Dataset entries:
-- ==== Sys2Proof/Laws/Lists.lean ====
section
/-! SUPPORT. The list operations, once each: their lengths, and what they do at the first element that passes. -/

namespace Sys2Proof.Machine

variable {α : Type}

@[simp] theorem setAt_length (xs : List α) (i : Nat) (y : α) : (setAt xs i y).length = xs.length := by
  induction xs generalizing i with
  | nil => rfl
  | cons x xs ih => cases i <;> simp [setAt, ih]

@[simp] theorem updateFirst_length (p : α → Bool) (f : α → α) (xs : List α) :
    (updateFirst p f xs).length = xs.length := by
  induction xs with
  | nil => rfl
  | cons x xs ih => simp only [updateFirst]; split <;> simp [ih]

theorem removeAt_length_le (xs : List α) (i : Nat) : (removeAt xs i).length ≤ xs.length := by
  induction xs generalizing i with
  | nil => exact Nat.le_refl _
  | cons x xs ih =>
    cases i with
    | zero => exact Nat.le_succ _
    | succ i => exact Nat.succ_le_succ (ih i)

theorem removeAt_length (xs : List α) (i : Nat) (h : i < xs.length) :
    (removeAt xs i).length + 1 = xs.length := by
  induction xs generalizing i with
  | nil => exact absurd h (Nat.not_lt_zero i)
  | cons x xs ih =>
    cases i with
    | zero => rfl
    | succ i => simp [removeAt, ih i (Nat.lt_of_succ_lt_succ h)]

theorem removeFirst_length_le (p : α → Bool) (xs : List α) : (removeFirst p xs).length ≤ xs.length := by
  induction xs with
  | nil => exact Nat.le_refl _
  | cons x xs ih => simp only [removeFirst]; split <;> simp only [List.length_cons] <;> omega

@[simp] theorem setAt_append (a b : List α) (x y : α) : setAt (a ++ x :: b) a.length y = a ++ y :: b := by
  induction a with
  | nil => rfl
  | cons z a ih => simp [setAt, ih]

@[simp] theorem removeAt_append (a b : List α) (x : α) : removeAt (a ++ x :: b) a.length = a ++ b := by
  induction a with
  | nil => rfl
  | cons z a ih => simp [removeAt, ih]

theorem setAt_getElem?_self (xs : List α) (i : Nat) (y : α) (h : i < xs.length) :
    (setAt xs i y)[i]? = some y := by
  induction xs generalizing i with
  | nil => exact absurd h (Nat.not_lt_zero i)
  | cons x xs ih =>
    cases i with
    | zero => rfl
    | succ i => simpa [setAt] using ih i (Nat.lt_of_succ_lt_succ h)

theorem setAt_getElem?_ne (xs : List α) (i j : Nat) (y : α) (h : j ≠ i) : (setAt xs i y)[j]? = xs[j]? := by
  induction xs generalizing i j with
  | nil => rfl
  | cons x xs ih =>
    cases i with
    | zero =>
      cases j with
      | zero => exact absurd rfl h
      | succ j => simp [setAt]
    | succ i =>
      cases j with
      | zero => simp [setAt]
      | succ j => simpa [setAt] using ih i j (fun e => h (congrArg Nat.succ e))

theorem updateFirst_append (p : α → Bool) (f : α → α) (a b : List α) (x : α)
    (ha : ∀ y ∈ a, p y = false) (hx : p x = true) : updateFirst p f (a ++ x :: b) = a ++ f x :: b := by
  induction a with
  | nil => simp [updateFirst, hx]
  | cons z a ih =>
    have hz : p z = false := ha z (List.mem_cons_self ..)
    simp [updateFirst, hz, ih (fun y hy => ha y (List.mem_cons_of_mem z hy))]

theorem removeFirst_append (p : α → Bool) (a b : List α) (x : α) (ha : ∀ y ∈ a, p y = false)
    (hx : p x = true) : removeFirst p (a ++ x :: b) = a ++ b := by
  induction a with
  | nil => simp [removeFirst, hx]
  | cons z a ih =>
    have hz : p z = false := ha z (List.mem_cons_self ..)
    simp [removeFirst, hz, ih (fun y hy => ha y (List.mem_cons_of_mem z hy))]

theorem updateFirst_none (p : α → Bool) (f : α → α) (xs : List α) (h : ∀ y ∈ xs, p y = false) :
    updateFirst p f xs = xs := by
  induction xs with
  | nil => rfl
  | cons z a ih =>
    have hz : p z = false := h z (List.mem_cons_self ..)
    simp [updateFirst, hz, ih (fun y hy => h y (List.mem_cons_of_mem z hy))]

theorem find?_append_first (p : α → Bool) (a b : List α) (x : α) (ha : ∀ y ∈ a, p y = false)
    (hx : p x = true) : (a ++ x :: b).find? p = some x := by
  induction a with
  | nil => simp [hx]
  | cons z a ih =>
    have hz : p z = false := ha z (List.mem_cons_self ..)
    simp only [List.cons_append, List.find?_cons, hz]
    exact ih (fun y hy => ha y (List.mem_cons_of_mem z hy))

theorem indexFrom_append (p : α → Bool) (a b : List α) (x : α) (i : Nat) (ha : ∀ y ∈ a, p y = false)
    (hx : p x = true) : indexFrom p i (a ++ x :: b) = some (i + a.length) := by
  induction a generalizing i with
  | nil => simp [indexFrom, hx]
  | cons z a ih =>
    have hz : p z = false := ha z (List.mem_cons_self ..)
    simp only [List.cons_append, indexFrom, hz]
    rw [if_neg Bool.false_ne_true, ih (i + 1) (fun y hy => ha y (List.mem_cons_of_mem z hy))]
    simp only [List.length_cons]
    congr 1
    omega

/-- The index of the first element that passes. -/
theorem indexOf_append (p : α → Bool) (a b : List α) (x : α) (ha : ∀ y ∈ a, p y = false)
    (hx : p x = true) : indexOf p (a ++ x :: b) = some a.length := by
  simpa [indexOf] using indexFrom_append p a b x 0 ha hx

theorem indexFrom_none (p : α → Bool) (xs : List α) (i : Nat) (h : ∀ y ∈ xs, p y = false) :
    indexFrom p i xs = none := by
  induction xs generalizing i with
  | nil => rfl
  | cons z a ih =>
    have hz : p z = false := h z (List.mem_cons_self ..)
    simp [indexFrom, hz, ih (i + 1) (fun y hy => h y (List.mem_cons_of_mem z hy))]

/-- No element passes, no index. -/
theorem indexOf_none (p : α → Bool) (xs : List α) (h : ∀ y ∈ xs, p y = false) : indexOf p xs = none :=
  indexFrom_none p xs 0 h

theorem indexFrom_spec (p : α → Bool) (xs : List α) (i j : Nat) (h : indexFrom p i xs = some j) :
    ∃ a x b, xs = a ++ x :: b ∧ j = i + a.length ∧ p x = true ∧ ∀ y ∈ a, p y = false := by
  induction xs generalizing i with
  | nil => cases h
  | cons z xs ih =>
    simp only [indexFrom] at h
    split at h
    · next hz => cases h; exact ⟨[], z, xs, rfl, rfl, hz, by simp⟩
    · next hz =>
      obtain ⟨a, x, b, rfl, rfl, hx, ha⟩ := ih (i + 1) h
      refine ⟨z :: a, x, b, rfl, by simp only [List.length_cons]; omega, hx, ?_⟩
      intro y hy
      rcases List.mem_cons.mp hy with rfl | hy
      · simpa using hz
      · exact ha y hy

/-- What an index found says. -/
theorem indexOf_spec (p : α → Bool) (xs : List α) (j : Nat) (h : indexOf p xs = some j) :
    ∃ a x b, xs = a ++ x :: b ∧ j = a.length ∧ p x = true ∧ ∀ y ∈ a, p y = false := by
  simpa [indexOf] using indexFrom_spec p xs 0 j h

theorem lastIndexFrom_lt (p : α → Bool) (xs : List α) (i j : Nat) (h : lastIndexFrom p i xs = some j) :
    j < i + xs.length := by
  induction xs generalizing i with
  | nil => cases h
  | cons z xs ih =>
    simp only [lastIndexFrom] at h
    split at h
    · next k hk => cases h; have := ih (i + 1) hk; simp only [List.length_cons]; omega
    · split at h
      · cases h; simp only [List.length_cons]; omega
      · cases h

/-- The index of the last element that passes is one of the list's. -/
theorem lastIndexOf_lt (p : α → Bool) (xs : List α) (j : Nat) (h : lastIndexOf p xs = some j) :
    j < xs.length := by
  simpa using lastIndexFrom_lt p xs 0 j h

end Sys2Proof.Machine
end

◆ WHAT TO DO
Would you output, from the records above, exactly the run of lines that starts at the line containing "simp [removeFirst, hx]" and ends at the line containing "simp [updateFirst, hz, ih (fun y hy => h y", and only that run?

◆ OUTPUT FOR THIS TASK
  | nil => simp [removeFirst, hx]
  | cons z a ih =>
    have hz : p z = false := ha z (List.mem_cons_self ..)
    simp [removeFirst, hz, ih (fun y hy => ha y (List.mem_cons_of_mem z hy))]

theorem updateFirst_none (p : α → Bool) (f : α → α) (xs : List α) (h : ∀ y ∈ xs, p y = false) :
    updateFirst p f xs = xs := by
  induction xs with
  | nil => rfl
  | cons z a ih =>
    have hz : p z = false := h z (List.mem_cons_self ..)
    simp [updateFirst, hz, ih (fun y hy => h y (List.mem_cons_of_mem z hy))]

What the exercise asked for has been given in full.